EXCERPTED DATA

-- ==== Sys2Proof/Machine/Assembler.lean ====
section
/-! DEFINITION. The assembly lines of host programs and their expansions into bus transactions (30_encoding.md R86, R87). -/

namespace Sys2Proof.Machine

/-- One line of a host program (30_encoding.md R86); `a` is the address after `BUF+` or `RXBUF+`. -/
inductive Asm where
  | wr (r : Reg) (v : Word)
  | rd (r : Reg)
  | wrbBuf (a : BitVec 14) (v : Byte)
  | wrwBuf (a : BitVec 14) (v : Word)
  | rdbBuf (a : BitVec 14)
  | rdwBuf (a : BitVec 14)
  | rdbRxbuf (a : BitVec 14)
  | rdwRxbuf (a : BitVec 14)
  | nop | crcInit | crcRange | idEnc | idDec | escSize | esc | unesc | frame | rxReset
  | crcByte (v : Byte)
  | feed (v : Word)
deriving DecidableEq, Repr

/-- `wr CMD, w`. -/
def wrCmd (w : Word) : Transaction := ⟨.write, .word, Reg.offset .CMD, w⟩

/-- The bus transaction of a line (30_encoding.md R86). -/
def Asm.transaction : Asm → Transaction
  | .wr r v => ⟨.write, .word, r.offset, v⟩
  | .rd r => ⟨.read, .word, r.offset, 0⟩
  | .wrbBuf a v => ⟨.write, .byte, 0x4000 + a.setWidth 16, v.setWidth 32⟩
  | .wrwBuf a v => ⟨.write, .word, 0x4000 + a.setWidth 16, v⟩
  | .rdbBuf a => ⟨.read, .byte, 0x4000 + a.setWidth 16, 0⟩
  | .rdwBuf a => ⟨.read, .word, 0x4000 + a.setWidth 16, 0⟩
  | .rdbRxbuf a => ⟨.read, .byte, 0x8000 + a.setWidth 16, 0⟩
  | .rdwRxbuf a => ⟨.read, .word, 0x8000 + a.setWidth 16, 0⟩
  | .nop => wrCmd 0x00
  | .crcInit => wrCmd 0x01
  | .crcRange => wrCmd 0x03
  | .idEnc => wrCmd 0x10
  | .idDec => wrCmd 0x11
  | .escSize => wrCmd 0x20
  | .esc => wrCmd 0x21
  | .unesc => wrCmd 0x22
  | .frame => wrCmd 0x23
  | .rxReset => wrCmd 0x30
  | .crcByte v => wrCmd ((v.setWidth 32 <<< 8) ||| 0x02)
  | .feed v => ⟨.write, .word, Reg.offset .RXDATA, v⟩

/-- The pseudo-instructions (30_encoding.md R87). -/
inductive Pseudo where
  | seed (v : Word)
  | crcSeq (bytes : List Byte)
  | feedSeq (bytes : List Byte)
  | ld (a : Nat) (bytes : List Byte)
  | range (s n d c : Word)
  | idf (g m c : Byte) (a : Half)
deriving DecidableEq, Repr

/-- The lines that `ld BUF+a, b0, ..., bk` stands for (30_encoding.md R87).
DESIGN CHOICE (log 15): the rule asks for a `wrb` at `BUF+(a+k)`, and no such line exists where `a + k >= 0x4000`; there the
address is taken modulo 0x4000, so the line writes from `BUF+0` again. -/
def ldLines : Nat → List Byte → List Asm
  | _, [] => []
  | a, b :: bs => .wrbBuf (BitVec.ofNat 14 a) b :: ldLines (a + 1) bs

/-- The expansion of a pseudo-instruction (30_encoding.md R87). -/
def Pseudo.lines : Pseudo → List Asm
  | .seed v => [.wr .SEED v, .crcInit]
  | .crcSeq bytes => bytes.map .crcByte
  | .feedSeq bytes => bytes.map fun b => .feed (b.setWidth 32)
  | .ld a bytes => ldLines a bytes
  | .range s n d c => [.wr .SRC s, .wr .LEN n, .wr .DST d, .wr .CAP c]
  | .idf g m c a =>
    [.wr .IDF ((c.setWidth 32 <<< 16) ||| (m.setWidth 32 <<< 8) ||| g.setWidth 32), .wr .SENDER (a.setWidth 32)]

/-- `s` with the lines of a host program pending after what is pending already (44_host_access.md R200, log 4). -/
def State.load (s : State) (program : List Asm) : State :=
  { s with host := s.host ++ program.map fun line => .bus line.transaction }

end Sys2Proof.Machine
end

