/-- 10_state.md R30 to R35, R45, R46: which instructions write which register or memory. A command word written to `CMD`
is the command it decodes to (the statement CommandWrite). -/
def Obligations.WhoWritesWhat : Prop :=
  ∀ (i : Instr) (s t : State), i.patternOk = true → (∀ w, i ≠ .cmdWrite w) → exec i s = .next t →
    (t.result ≠ s.result → i = .crcInit ∨ (∃ b, i = .crcByte b) ∨ i = .crcRange ∨ i = .escSize ∨ i = .escape ∨
      i = .unescape ∨ i = .frame) ∧
    (t.crc ≠ s.crc → i = .crcInit ∨ (∃ b, i = .crcByte b) ∨ i = .crcRange ∨ ∃ v, i = .regWrite .CRC v) ∧
    (t.seed ≠ s.seed → ∃ v, i = .regWrite .SEED v) ∧
    (t.src ≠ s.src → ∃ v, i = .regWrite .SRC v) ∧ (t.len ≠ s.len → ∃ v, i = .regWrite .LEN v) ∧
    (t.dst ≠ s.dst → ∃ v, i = .regWrite .DST v) ∧ (t.cap ≠ s.cap → ∃ v, i = .regWrite .CAP v) ∧
    (t.canid ≠ s.canid → i = .idEncode ∨ ∃ v, i = .regWrite .CANID v) ∧
    (t.idGroup ≠ s.idGroup ∨ t.idMode ≠ s.idMode ∨ t.idCommand ≠ s.idCommand →
      i = .idDecode ∨ ∃ v, i = .regWrite .IDF v) ∧
    (t.sender ≠ s.sender → i = .idDecode ∨ ∃ v, i = .regWrite .SENDER v) ∧
    (t.buf ≠ s.buf → i = .escape ∨ i = .unescape ∨ i = .frame ∨ (∃ a v, i = .bufWriteB a v) ∨
      ∃ a v, i = .bufWriteW a v) ∧
    (t.rxbuf ≠ s.rxbuf → ∃ b, i = .rxFeed b) ∧
    (t.rxState ≠ s.rxState ∨ t.rxLen ≠ s.rxLen ∨ t.evt ≠ s.evt ∨ t.seq ≠ s.seq →
      i = .rxReset ∨ ∃ b, i = .rxFeed b)

/-- 30_encoding.md R87: the pseudo-instruction `seed v` run by the host. -/
def Obligations.PseudoSeed : Prop :=
  ∀ (s : State) (v : Word), s.host = [] →
    Sys2Proof.core.run 2 (s.load (Pseudo.lines (.seed v))) =
      .next { s with seed := v.setWidth 8, crc := v.setWidth 8, result := (v.setWidth 8).setWidth 32, err := .ok,
                     resp := .done }

end Statements
end

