/-- Settles O33: `decode` inverts `encode`, so ID_DECODE writes back the fields that ID_ENCODE packed. -/
theorem idRoundTrip : Obligations.IdRoundTrip := by
  refine fun c => ⟨fun g hg m hm b a => ?_, fun w g m b a => (canidDecode_eq_some_iff_canidEncode c w g m b a).1,
    fun s t hg hm hrun => ?_⟩
  · obtain ⟨w, hw⟩ := exists_canidEncode_eq_some c hg hm b a
    exact ⟨w, hw, (canidDecode_eq_some_iff_canidEncode c w g m b a).2 hw⟩
  · obtain ⟨w, hw⟩ := exists_canidEncode_eq_some s.cfg hg hm s.idCommand s.sender
    cases (exec_idEncode_of_canidEncode hw).symm.trans hrun
    exact ⟨exec_idDecode_of_canidEncode hw, rfl, rfl, rfl⟩

/-- Settles O34: the lower half of the word that `encode` gives or `decode` takes is the sender. -/
theorem senderIsLowerHalf : Obligations.SenderIsLowerHalf := by
  intro s t herr
  rw [setWidth_16]
  refine ⟨fun hrun => ?_, fun hrun => ?_⟩
  · rcases execIdEncode_cases s with ⟨-, e⟩ | ⟨-, w, hw, e⟩ <;> cases e.symm.trans hrun
    · cases herr
    · exact ((canidEncode_eq_some_iff _ _ _ _ _ _).1 hw).2
  · rcases execIdDecode_cases s with ⟨-, e⟩ | ⟨g, m, b, a, hsome, e⟩ <;> cases e.symm.trans hrun
    · cases herr
    · exact ((canidDecode_eq_some_iff_canidPack s.cfg _ _ _ _ _).1 hsome).2.symm

/-! ## Counting the rows of `CANID_PACK` -/

/-- The triple of a row. -/
def rowTriple (r : PackRow) : Byte × Byte × Byte := (r.group, r.mode, r.command)

/-- Every command byte once. -/
def commandBytes : List Byte := (List.finRange 256).map BitVec.ofFin

theorem mem_commandBytes (b : Byte) : b ∈ commandBytes :=
  List.mem_map.2 ⟨b.toFin, List.mem_finRange _, rfl⟩

theorem commandBytes_nodup : commandBytes.Nodup :=
  (List.nodup_finRange 256).map fun _ _ => BitVec.ofFin.inj

theorem length_commandBytes : commandBytes.length = 256 := by
  rw [commandBytes, List.length_map, List.length_finRange]

/-- The graph has one row for each triple of the domain (00_scope.md R6). -/
theorem map_rowTriple_perm (c : Config) :
    (c.params.packRows.map rowTriple).Perm (c.params.groups ×ˢ (c.params.modes ×ˢ commandBytes)) := by
  have hrows : (c.params.packRows.map rowTriple).Nodup :=
    List.pairwise_map.2 <| c.valid.canid.functional.imp fun hne h => hne (by simpa [rowTriple] using h)
  have hdomain : (c.params.groups ×ˢ (c.params.modes ×ˢ commandBytes)).Nodup :=
    c.valid.canid.groups_nodup.product (c.valid.canid.modes_nodup.product commandBytes_nodup)
  refine (List.perm_ext_iff_of_nodup hrows hdomain).2 fun ⟨g, m, b⟩ => ?_
  rw [List.mem_product, List.mem_product, and_iff_left (mem_commandBytes b), List.mem_map]
  constructor
  · rintro ⟨r, hrow, htriple⟩
    cases htriple
    exact c.valid.canid.domain r hrow
  · rintro ⟨hg, hm⟩
    obtain ⟨r, hrow, rfl, rfl, rfl⟩ := c.valid.canid.total g hg m hm b
    exact ⟨r, hrow, rfl⟩

theorem length_packRows (c : Config) :
    c.params.packRows.length = 256 * c.params.groups.length * c.params.modes.length := by
  calc c.params.packRows.length
    _ = (c.params.packRows.map rowTriple).length := (List.length_map _).symm
    _ = (c.params.groups ×ˢ (c.params.modes ×ˢ commandBytes)).length := (map_rowTriple_perm c).length_eq
    _ = c.params.groups.length * (c.params.modes.length * 256) := by
      rw [List.length_product, List.length_product, length_commandBytes]
    _ = 256 * c.params.groups.length * c.params.modes.length := by ring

EXERCISE GOAL
The answer must consist of each line from the data that includes the string "wrCmd".

RESULT
def wrCmd (w : Word) : Transaction := ⟨.write, .word, Reg.offset .CMD, w⟩
  | .nop => wrCmd 0x00
  | .crcInit => wrCmd 0x01
  | .crcRange => wrCmd 0x03
  | .idEnc => wrCmd 0x10
  | .idDec => wrCmd 0x11
  | .escSize => wrCmd 0x20
  | .esc => wrCmd 0x21
  | .unesc => wrCmd 0x22
  | .frame => wrCmd 0x23
  | .rxReset => wrCmd 0x30
  | .crcByte v => wrCmd ((v.setWidth 32 <<< 8) ||| 0x02)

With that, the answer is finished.